Papyrus on mummification practices in Ancient Egypt

The Ritual of Embalming Papyrus or Papyrus of the Embalming Ritual is one of only two extant papyri which detail anything at all about the practices of mummification used within the burial practices of Ancient Egyptian culture.

One version of the papyri is held in the Egyptian Museum, Cairo (Pap. Boulaq No.3) and the other is in the Louvre (No. 5158).

==The papyri==
The papyrus in Cairo was discovered in 1857, within a tomb in Thebes. It represents the last ten pages of a work of which all other pages are lost; of these, eight were in a good condition.

The Louvre papyrus gives the same information as is found on the last two pages of the Cairo document.

Both are copies made in hieratic script, with Demotic notation, during the Roman period, and were copied from a single earlier text.

The papyri probably date to the 1st century AD and contain specifically information on eleven acts of anointing of the body, the wrapping and placing of internal organs, which had been treated, inside canopic jars, and the act of performing the bandaging of the embalmed corpse to create a mummy.

==The ritual==
The act of mummification described was to be done while prayers and incantations were performed ritualistically.

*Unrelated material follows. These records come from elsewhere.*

/-- BYPASS_SWITCH (R339): at the boundary after the command the pin changes, and the links break. Before processing
start there is no boundary to wait for. -/
def bypassSwitch (s : State) : State :=
  match s.casc.pinPend with
  | none => s
  | some (low, lap) =>
    if s.run && decide (s.lap ≤ lap) then s
    else
      let s := { s with casc := { s.casc with pinPend := none } }.driveThru low
      if low then (s.breakLink 0).breakLink 1 else s.leaveRing 2

/-! ### Links (R336, R339, R340) -/

/-- hop_over is set while more hops are needed than the ring depth (R343). -/
def State.hopOver (s : State) : State :=
  s.setEventIf (decide (s.layout.h < s.rd Reg.EXL_STATUS_h_need)) Reg.EXL_EVENT_ev 4

/-- At ring formation the engine allocates its link buffer, of a size the spec does not state and without a twin; without room
for it the ring forms all the same (DESIGN CHOICE, log 64). -/
def State.linkBuffer (s : State) : State :=
  if (s.allocHeld 6 0).isSome then s else (s.engineAlloc 6 0 Config.linkShelves false).getD s

/-- The engine is in the ring as soon as a link is up; the master then has heard itself. -/
def State.joinRing (s : State) : State :=
  if s.cstate = 3 ∧ s.pads.thruLow then
    let s := s.linkBuffer.setCstate 4
    let s := if s.on Reg.EXL_CFG_master then
      (s.wr Reg.EXL_STATUS_master_pos s.casc.pos).wr Reg.EXL_STATUS_master_ok 1 else s
    s.vaultStatus
  else s

/-- A link that has trained and been measured comes up, unless its delay is above 16 000 ns (R339, R340). -/
def State.linkCheck (s : State) (p : Nat) : State :=
  let x := s.cport p
  let hop := s.rd (Reg.EXL_HOP_ns p)
  if !x.trained || !x.measured then s
  else if 16000 < hop then
    let s := s.setEvent Reg.EXL_EVENT_ev 11
    if s.linkUp p then (((s.wr (Reg.EXL_PORT_link p) 0).cutMap p).setEvent Reg.EXL_EVENT_ev 1).setEvent Reg.EXL_EVENT_ev 3 else s
  else if s.linkUp p then s
  else (((s.wr (Reg.EXL_PORT_link p) 1).setEvent Reg.EXL_EVENT_ev 2).setEvent Reg.EXL_EVENT_ev 3).joinRing

/-- LINK_TRAINED (R339): a link that was up broke; its lanes are locked again, none of them failed, the neighbour is
known, and the master's map stands. -/
def linkTrained (p nbr : Nat) (map : List CascHop) (s : State) : State :=
  if s.cstate = 3 ∨ s.cstate = 4 then
    let s := s.breakLink p
    let s := s.setCport p { s.cport p with trained := true, measuring := true, crcRun := [], failed := [] }
    let s := ((s.wr (Reg.EXL_PORT_lock p) 7).setProtected p true).wr (Reg.EXL_PORT_failed_lane p) 3
    let s := (s.wr (Reg.EXL_PORT_nbr_pos p) nbr).wr (Reg.EXL_PORT_nbr_valid p) 1
    ((s.setMap map).hopOver).linkCheck p
  else s

/-- HOP_MEASURE_DONE (R340): the mean over 16 echoes of half of round trip less turnaround, to the nearest ns. -/
def hopMeasureDone (p : Nat) (echoes : List (Nat × Nat)) (s : State) : State :=
  if (s.cport p).trained && (s.cport p).measuring then
    let sum := echoes.foldl (fun a e => a + (e.1 - e.2)) 0
    let s := s.wr (Reg.EXL_HOP_ns p) (min ((sum + 16) / 32) 65535)
    (s.setCport p { s.cport p with measured := true, measuring := false }).linkCheck p
  else s

/-- A lane is marked failed (R336): the port is left without a spare (R390), and a second one takes the link down. -/
def State.failLane (s : State) (p lane : Nat) : State :=
  let x := s.cport p
  if x.failed.get false lane then s
  else
    let second := !x.failed.isEmpty
    let s := s.setCport p { x with failed := x.failed.insert lane true }
    let s := ((s.setProtected p false).wr (Reg.EXL_PORT_failed_lane p) lane).setEvent Reg.EXL_EVENT_ev 0
    let s := (s.fault 0x0800 p lane).setEvent Reg.HLT_EVENT_ev 6
    if second then s.breakLink p else s

/-- LANE_LOCK_LOSS (R336): the lap's frame is discarded. -/
def laneLockLoss (p lane : Nat) (s : State) : State :=
  let bit := 2 ^ lane
  if s.rd (Reg.EXL_PORT_lock p) &&& bit = 0 then s
  else
    let s := s.wr (Reg.EXL_PORT_lock p) (s.rd (Reg.EXL_PORT_lock p) - bit)
    (s.setCport p { s.cport p with dropLap := s.lap + 1 }).failLane p lane

/-! ### Directions (R343) -/

/-- The port toward a position with fewer hops, WEST when both are equal. -/
def State.portToward (s : State) (q : Nat) : Option Nat :=
  match s.hopsVia 0 q, s.hopsVia 1 q with
  | some e, some w => some (if e < w then 0 else 1)
  | some _, none => some 0
  | none, some _ => some 1
  | none, none => none

/-- The position that a port's neighbour has. -/
def State.neighbour (s : State) (p : Nat) : Option Nat :=
  if s.on (Reg.EXL_PORT_nbr_valid p) then some (s.rd (Reg.EXL_PORT_nbr_pos p)) else none

/-- An item of an origin that arrived on a port is passed on: it came over fewer than H hops, and the next engine is
not its origin. -/
def State.passesOn (s : State) (p origin : Nat) : Bool :=
  match s.hopsVia p origin with
  | none => false
  | some h => decide (h < s.layout.h) && s.neighbour (1 - p) != some origin

/-- An item of an origin is taken from a port: it arrives there with fewer hops, and over at most H. -/
def State.takenFrom (s : State) (p origin : Nat) : Bool :=
  s.portToward origin == some p && (match s.hopsVia p origin with
    | some h => decide (h ≤ s.layout.h)
    | none => false) && origin != s.casc.pos

/-! ### Channel ownership (R344) -/

/-- The owner of a ring channel's block. -/
def State.chanOwner (s : State) (ch : Nat) : Option Nat :=
  let w := (s.reg (0xA060 + 4 * (ch / 512))).toNat
  let k := 4 * (ch / 64 % 8)
  if bitsOf w (k + 3) 1 = 1 then some (bitsOf w k 3) else none

/-- The checksum of the channel table. -/
def State.chownSum (s : State) : Nat := Config.tableSum ((List.range 4).map (fun i => s.reg (0xA060 + 4 * i)))

/-! ### CASC_FRAME_SEND (R341 to R346) -/

/-- The master's part of a control message: one piece of the ring's generations a lap, and the ring commands taken since the last frame. A ring's
start lap is the lap that every engine has heard of it by. -/
def State.masterMsg (s : State) : MasterMsg where
  pos := s.casc.pos
  anchor := s.time.anchor
  startLap := s.lap + s.layout.h + 1
  gen := s.vault.gen
  piece := s.lap % 16
  gens := (List.range 4).map (fun i => s.vault.gGen.get 0 (4 * (s.lap % 16) + i))
  cmd := s.casc.sendCmd

/-- Batons that the master still sends: those of armed commits until lap t - 2, any other once (R168). -/
def State.liveBatons (s : State) : List Baton :=
  let l := s.casc.sendBatons.filter (fun b => b.op != .arm || decide (s.lap + 2 ≤ b.lap))
  l.filter (fun b => b.op == .arm) ++ l.filter (fun b => b.op != .arm)

/-- Those of them that take the 8 slots of a frame (R341); a baton without a slot waits for the next. -/
def State.slotBatons (s : State) : List Baton := s.liveBatons.take 8

/-- The frame of a port: this engine's items and what the opposite port received in the last lap. -/
def State.frameOf (s : State) (p : Nat) : CascFrame :=
  let r := (s.cport (1 - p)).relay
  let toMaster := s.portToward (s.rd Reg.EXL_STATUS_master_pos) == some p
  { pos := s.casc.pos
    lap := s.lap
    time := s.time.clock
    ctrl := {
      forwards := if toMaster then s.casc.sendForwards else []
      refused := s.casc.sendRefused.filter (fun x => s.portToward x.issuer == some p)
      layout := (s.reg Reg.GRF_LAYOUT_LIVE_in_ins.off).toNat
      chown := s.chownSum
      master := if s.isMaster then some s.masterMsg else r.master }
    batons := (if s.isMaster then s.slotBatons else []) ++ r.batons
    parts := s.casc.partOut.map (fun e => ⟨s.casc.pos, e.1, e.2⟩) ++ r.parts
    chans := s.casc.chanOut.map (fun e => ⟨e.1, e.2⟩) ++ r.chans }

/-- CASC_FRAME_SEND (R342): both ports whose links are up. -/
def cascFrameSend (s : State) : State :=
  if !s.run || !s.inRing then s
  else
    let t := [0, 1].foldl (fun t p => if s.linkUp p then t.emit (.casc p (s.frameOf p)) else t) s
    let t := [0, 1].foldl (fun t p => t.setCport p { t.cport p with relay := Relay.none }) t
    let sent (x : Refused) : Bool := (s.portToward x.issuer).any s.linkUp
    { t with casc := { t.casc with
      sendForwards := if (s.portToward (s.rd Reg.EXL_STATUS_master_pos)).any s.linkUp then [] else t.casc.sendForwards
      sendRefused := t.casc.sendRefused.filter (fun x => !sent x)
      sendBatons := s.slotBatons.filter (fun b => b.op == .arm) ++ s.liveBatons.drop 8
      sendCmd := []
      partOut := []
      chanOut := [] } }

/-! ### What a control message brings (R160, R168 to R170, R345, R346) -/

/-- A COMMIT of this engine that was forwarded, by its op and mask. -/
def State.forwardOf (s : State) (op : Nat) (mask : BitVec 64) : Option Forward :=
  s.vault.forwards.find? (fun f => match (s.ring f.ring).descs.find? (fun d => d.id == f.desc) with
    | none => false
    | some d => bitsOf (d.word 0) 18 2 == op && d.word64 2 == mask.toNat)

/-- A forwarded COMMIT has its answer. -/
def State.dropForward (s : State) (f : Forward) : State :=
  { s with vault := { s.vault with forwards := s.vault.forwards.erase f } }

/-- A forwarded discard or abandon completes on the engine that issued it. -/
def State.closeForward (s : State) (issuer op : Nat) (mask : BitVec 64) (code : Nat) : State :=
  if issuer = s.casc.pos then
    match s.forwardOf op mask with
    | none => s
    | some f => (s.dropForward f).commitDone f.ring f.desc op code []
  else s

/-- A baton of an armed commit (R168, R169): an engine that first holds it after the start of lap t - 1 applies it at
the first lap it can reach, and is muted until then. -/
def State.armBaton (s : State) (b : Baton) : State :=
  if s.casc.known.contains (b.mask, b.lap) then s
  else
    let s := { s with casc := { s.casc with known := s.casc.known ++ [(b.mask, b.lap)] } }
    let reach := max b.lap (s.lap + 2)
    let f := if b.issuer = s.casc.pos then s.forwardOf 0 b.mask else none
    let (own, s) := s.keepOwn (f.map (fun f => (f.ring, f.desc)))
    let a : Arm := ⟨s.vault.freeSlot, b.mask, b.lap, b.profile, b.prof, b.issuer, b.strict, b.late, own, false, reach, none⟩
    let s := s.setArms (s.vault.arms ++ [a])
    let s := match f with
      | none => s
      | some f => s.dropForward f
    if b.lap < reach then
      let s := { s with vault := { s.vault with lateMute := s.vault.lateMute ++ [(b.mask, b.lap, reach)] } }.numberArms
      s.setEvent Reg.VLT_EVENT_ev 3
    else s

/-- A baton from the master. -/
def State.takeBaton (s : State) (b : Baton) : State :=
  match b.op with
  | .arm => s.armBaton b
  | .withdraw =>
    let s := { s with casc := { s.casc with known := s.casc.known.filter (fun k => k.1 != b.mask) } }
    (s.withdraw b.mask).closeForward b.issuer 2 b.mask 0x03
  | .discard => ({ s with vault := s.vault.refreshMask b.mask }).closeForward b.issuer 1 b.mask 0x02

/-- A refusal: for this engine's own COMMIT, or to be relayed (R168). -/
def State.takeRefusal (s : State) (x : Refused) : State :=
  if x.issuer = s.casc.pos then
    match x.own with
    | none => s
    | some (r, id) =>
      match s.vault.forwards.find? (fun f => f.ring == r && f.desc == id) with
      | none => s
      | some f => (s.dropForward f).commitDone r id x.op x.code []
  else { s with casc := { s.casc with sendRefused := s.casc.sendRefused ++ [x] } }

/-- The master's generations, mirrored once the engine has joined (R168): those that a baton it never had would leave behind,
unless a commit of this lap has still to take its number. -/
def State.mirrorGens (s : State) (m : MasterMsg) : State :=
  if s.casc.joined && s.run && s.vault.arms.all (fun a => a.num.isSome || decide (s.lap < a.lap)) then
    let v := s.vault
    let s := { s with vault := { v with
      gen := max v.gen m.gen
      gGen := (m.gens.zipIdx).foldl (fun (t : Tbl Nat) (e : Nat × Nat) =>
        t.put 0 (4 * m.piece + e.2) (max (t.get 0 (4 * m.piece + e.2)) e.1)) v.gGen } }
    if v.gen < m.gen then s.wr64 Reg.VLT_GEN_LO_gen Reg.VLT_GEN_HI_gen m.gen else s
  else s

/-- What the master tells (R168, R170, R345, R346); one that follows another is a change of master. -/
def State.takeMaster (s : State) (m : MasterMsg) : State :=
  let s := s.setEventIf (s.casc.ringAnchor.isSome && s.rd Reg.EXL_STATUS_master_pos != m.pos) Reg.EXL_EVENT_ev 9
  let s := (s.wr Reg.EXL_STATUS_master_pos m.pos).wr Reg.EXL_STATUS_master_ok 1
  let s := { s with casc := { s.casc with
    heard := s.lap + 1
    ringAnchor := some (m.anchor, m.startLap)
    ringGen := m.gen
    ringGens := (m.gens.zipIdx).foldl (fun (t : Tbl Nat) (e : Nat × Nat) => t.put 0 (4 * m.piece + e.2) e.1) s.casc.ringGens
    pieces := if s.casc.pieces.contains m.piece then s.casc.pieces else s.casc.pieces ++ [m.piece]
    acts := s.casc.acts ++ m.cmd.filter (fun c => !s.casc.acts.contains c) } }
  (s.mirrorGens m).vaultStatus

/-- Whether two neighbours' tables or layouts agree, from a control message (R88, R344). -/
def State.compareCtrl (s : State) (p : Nat) (c : CtrlMsg) : State :=
  let badT := c.chown != s.chownSum
  let badL := c.layout != (s.reg Reg.GRF_LAYOUT_LIVE_in_ins.off).toNat
  let s := s.setCport p { s.cport p with chownBad := badT, layoutBad := badL }
  (s.setEventIf badT Reg.EXL_EVENT_ev 8).layoutCheck

/-- The control message and the batons of a frame. -/
def State.takeCtrl (s : State) (p : Nat) (f : CascFrame) : State :=
  let s := s.compareCtrl p f.ctrl
  let s := f.ctrl.refused.foldl State.takeRefusal s
  if s.isMaster then
    { s with vault := { s.vault with requests := s.vault.requests ++ f.ctrl.forwards } }
  else
    let s := { s with casc := { s.casc with sendForwards := s.casc.sendForwards ++ f.ctrl.forwards } }
    match f.ctrl.master with
    | none => s
    | some m =>
      let pass := s.neighbour (1 - p) != some m.pos
      let x := s.cport p
      let s := s.setCport p { x with got := { x.got with
        master := if pass then some m else none, batons := if pass then f.batons else [] } }
      if s.portToward m.pos = some p then f.batons.foldl State.takeBaton (s.takeMaster m)
      else { s with casc := { s.casc with heard := s.lap + 1 } }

Persons necessarily present and participating within a performance of the ritual were a master of secrets or stolist (both refer to the same person), a lector, and a divine chancellor or seal-bearer (hetemu-netjer). Of the persons present, the individual who was the hery-sheshta fulfilled the most important and superior position, the hetemu-netjer was next in importance, then the wetiu, who were to wrap the embalmed corpse in material.

The text proceeds in the direction of the embalming the head, toward the feet.

The head was to be wrapped firstly in linen, of this first linen, the embalmer was to obtain the linen from Sais, with a second layer added afterwards.